-- ==== Sys2Proof/WellFormed.lean ====
section
/-! DEFINITION. Which instructions the encoding admits: the static part of R49, R100 to R105 and R116, and each
entry's own table of SUB, TY, kinds and IMM. A form that fails is an illegal-instruction trap when it would issue. -/

namespace Sys2Proof

/-! ### Element types (R48) -/

/-- The 5-bit format code (R48). -/
def Fmt.code : Fmt → Nat
  | .i8 => 0x00 | .i16 => 0x01 | .i32 => 0x02 | .i64 => 0x03 | .n8 => 0x04 | .n16 => 0x05 | .n32 => 0x06
  | .n64 => 0x07 | .f32 => 0x08 | .bf16 => 0x09 | .f16 => 0x0A | .e4m3 => 0x0B | .e5m2 => 0x0C | .e2m3 => 0x0D
  | .e3m2 => 0x0E | .e2m1 => 0x0F | .tp8 => 0x10 | .tp6 => 0x11 | .e8m0 => 0x12

/-- The type that a format code names; reserved codes name none (R48). -/
def Fmt.ofCode : Nat → Option Fmt
  | 0x00 => some .i8 | 0x01 => some .i16 | 0x02 => some .i32 | 0x03 => some .i64 | 0x04 => some .n8
  | 0x05 => some .n16 | 0x06 => some .n32 | 0x07 => some .n64 | 0x08 => some .f32 | 0x09 => some .bf16
  | 0x0A => some .f16 | 0x0B => some .e4m3 | 0x0C => some .e5m2 | 0x0D => some .e2m3 | 0x0E => some .e3m2
  | 0x0F => some .e2m1 | 0x10 => some .tp8 | 0x11 => some .tp6 | 0x12 => some .e8m0 | _ => none

/-- Bits of one element (R174). -/
def Fmt.bits : Fmt → Nat
  | .e2m1 => 4 | .e2m3 => 6 | .e3m2 => 6 | .tp6 => 6
  | .i8 => 8 | .n8 => 8 | .e4m3 => 8 | .e5m2 => 8 | .tp8 => 8 | .e8m0 => 8
  | .i16 => 16 | .n16 => 16 | .f16 => 16 | .bf16 => 16
  | .i32 => 32 | .n32 => 32 | .f32 => 32 | .i64 => 64 | .n64 => 64

/-- K of R174: plain elements in one register, 1 for a 64-bit type. -/
def Fmt.perReg (t : Fmt) : Nat := if t.bits = 64 then 1 else if t.bits = 6 then 5 else 32 / t.bits

/-- The element types of R75, legal in a nested block (R48). -/
def Fmt.nestedOk : Fmt → Bool
  | .e4m3 | .e5m2 | .e2m3 | .e3m2 | .e2m1 | .i8 | .tp8 | .tp6 => true
  | _ => false

/-- The element types legal in an MX block (R48). -/
def Fmt.mxOk : Fmt → Bool
  | .e4m3 | .e5m2 | .e2m3 | .e3m2 | .e2m1 | .i8 => true
  | _ => false

/-- Whether block form `blk` is legal for a type (R48). -/
def Fmt.blkOk (t : Fmt) (blk : Nat) : Bool :=
  match blk with
  | 0 => true
  | 1 => t.nestedOk
  | 2 => t.mxOk
  | _ => false

/-- Whether a format code and a block form are a legal pair, by a further condition (R49). -/
def fmtBlkOk (code blk : Nat) (p : Fmt → Nat → Bool) : Bool :=
  match Fmt.ofCode code with
  | some t => t.blkOk blk && p t blk
  | none => false

/-! ### Fields of a form -/

namespace Form

/-- RM of an instruction that takes a rounding mode (R115). -/
def rm (f : Form) : Nat := (f.sub.extractLsb' 0 3).toNat
/-- The variant in SUB[5:3]. -/
def variant (f : Form) : Nat := (f.sub.extractLsb' 3 3).toNat
/-- A bit range of IMM as a number: `n` bits from bit `a`. -/
def immBits (f : Form) (a n : Nat) : Nat := (f.imm.extractLsb' a n).toNat
/-- FMT of family 0x4 (R188). -/
def fmt (f : Form) : Nat := f.immBits 0 5
/-- BLK of family 0x4 (R188). -/
def blk (f : Form) : Nat := f.immBits 5 2
/-- SFMT of family 0x4 (R188). -/
def sfmt (f : Form) : Nat := f.immBits 8 5
/-- SCOPE of families 0x6 and 0x7 (R211). -/
def scope (f : Form) : Nat := f.immBits 29 3
/-- ORD of families 0x6 and 0x7 (R211). -/
def ord (f : Form) : Nat := f.immBits 27 2
/-- DISP of families 0x6 and 0x7, sign-extended to 64 bits (R211). -/
def disp (f : Form) : W64 := (f.imm.extractLsb' 0 26).signExtend 64

end Form

/-! ### Source and destination kinds -/

namespace Src

/-- The zero field, which an unused source must hold (R105). -/
def zero (s : Src) : Bool := s == .vec 0
def isImm : Src → Bool
  | .immS | .immZ | .immF | .immH => true
  | _ => false
def isVec : Src → Bool
  | .vec _ | .vecAt _ => true
  | _ => false
def isLatch : Src → Bool
  | .latch _ => true
  | _ => false
def isScal : Src → Bool
  | .scal _ => true
  | _ => false
def isIdx : Src → Bool
  | .idx _ => true
  | _ => false
def isPred : Src → Bool
  | .pred _ => true
  | _ => false
def isAcc : Src → Bool
  | .acc _ => true
  | _ => false
def isSpec : Src → Bool
  | .spec _ => true
  | _ => false

/-- kind 1 or a latch (R145, R148). -/
def scalLatch (s : Src) : Bool := s.isScal || s.isLatch
/-- kind 1, a latch or x0 to x3: what a uniform field of families 0x6 to 0x8 accepts (R212, R255). -/
def uniform (s : Src) : Bool := s.isScal || s.isLatch || s.isIdx
/-- Operands of the scalar family (R141). -/
def scalar (s : Src) : Bool := s.uniform || s.isImm
/-- Operands of the lane integer family (R180). -/
def lane (s : Src) : Bool := s.scalar || s.isVec
/-- Operands of R183. -/
def float (s : Src) : Bool := s.isVec || s.scalLatch || s.isImm
/-- Address and data operands of families 0x6 and 0x7 (R212, R219). -/
def mem (s : Src) : Bool := s.isVec || s.uniform
/-- shfl's b (R198). -/
def shuffle (s : Src) : Bool := (match s with | .vec _ => true | _ => false) || s.scalar
/-- A predicate source (R198). -/
def predicate (s : Src) : Bool := s.isPred || s.isVec || s.isLatch
/-- Operands of mts, bclose and bwait (R158, R276). -/
def special (s : Src) : Bool := s.scalLatch || s == .immS || s == .immZ
/-- A kind-0 number that is a multiple of `n`; v[xK] is checked when it issues (R85, R174, R213). -/
def aligned (n : Nat) : Src → Bool
  | .vec k => k.toNat % n == 0
  | _ => true

end Src

namespace Dst

def isNone : Dst → Bool
  | .none _ => true
  | _ => false
/-- DKIND 3 with DIDX 0 (R105). -/
def zero (d : Dst) : Bool := d == .none 0
def isVec : Dst → Bool
  | .vec _ => true
  | _ => false
def isVecAt : Dst → Bool
  | .vecAt _ => true
  | _ => false
def isScal : Dst → Bool
  | .scal _ => true
  | _ => false
def isIdx : Dst → Bool
  | .idx _ => true
  | _ => false
def isPred : Dst → Bool
  | .pred _ => true
  | _ => false
def isAcc : Dst → Bool
  | .acc _ => true
  | _ => false
/-- DKIND 0, or v[x0] to v[x3]. -/
def lane (d : Dst) : Bool := d.isVec || d.isVecAt
def aligned (n : Nat) : Dst → Bool
  | .vec k => k.toNat % n == 0
  | _ => true

end Dst

/-- The registers that mts may name (R158). -/
def SReg.writable : SReg → Bool
  | .exm | .part | .prio | .gang | .seed | .nf | .fmode | .trapvec | .fstat => true
  | _ => false

namespace Ty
----------------------------------------
• **Exercise**:
The answer must be every line of the data that contains the word "aligned".

• **Finished task**:
def aligned (n : Nat) : Src → Bool
def aligned (n : Nat) : Dst → Bool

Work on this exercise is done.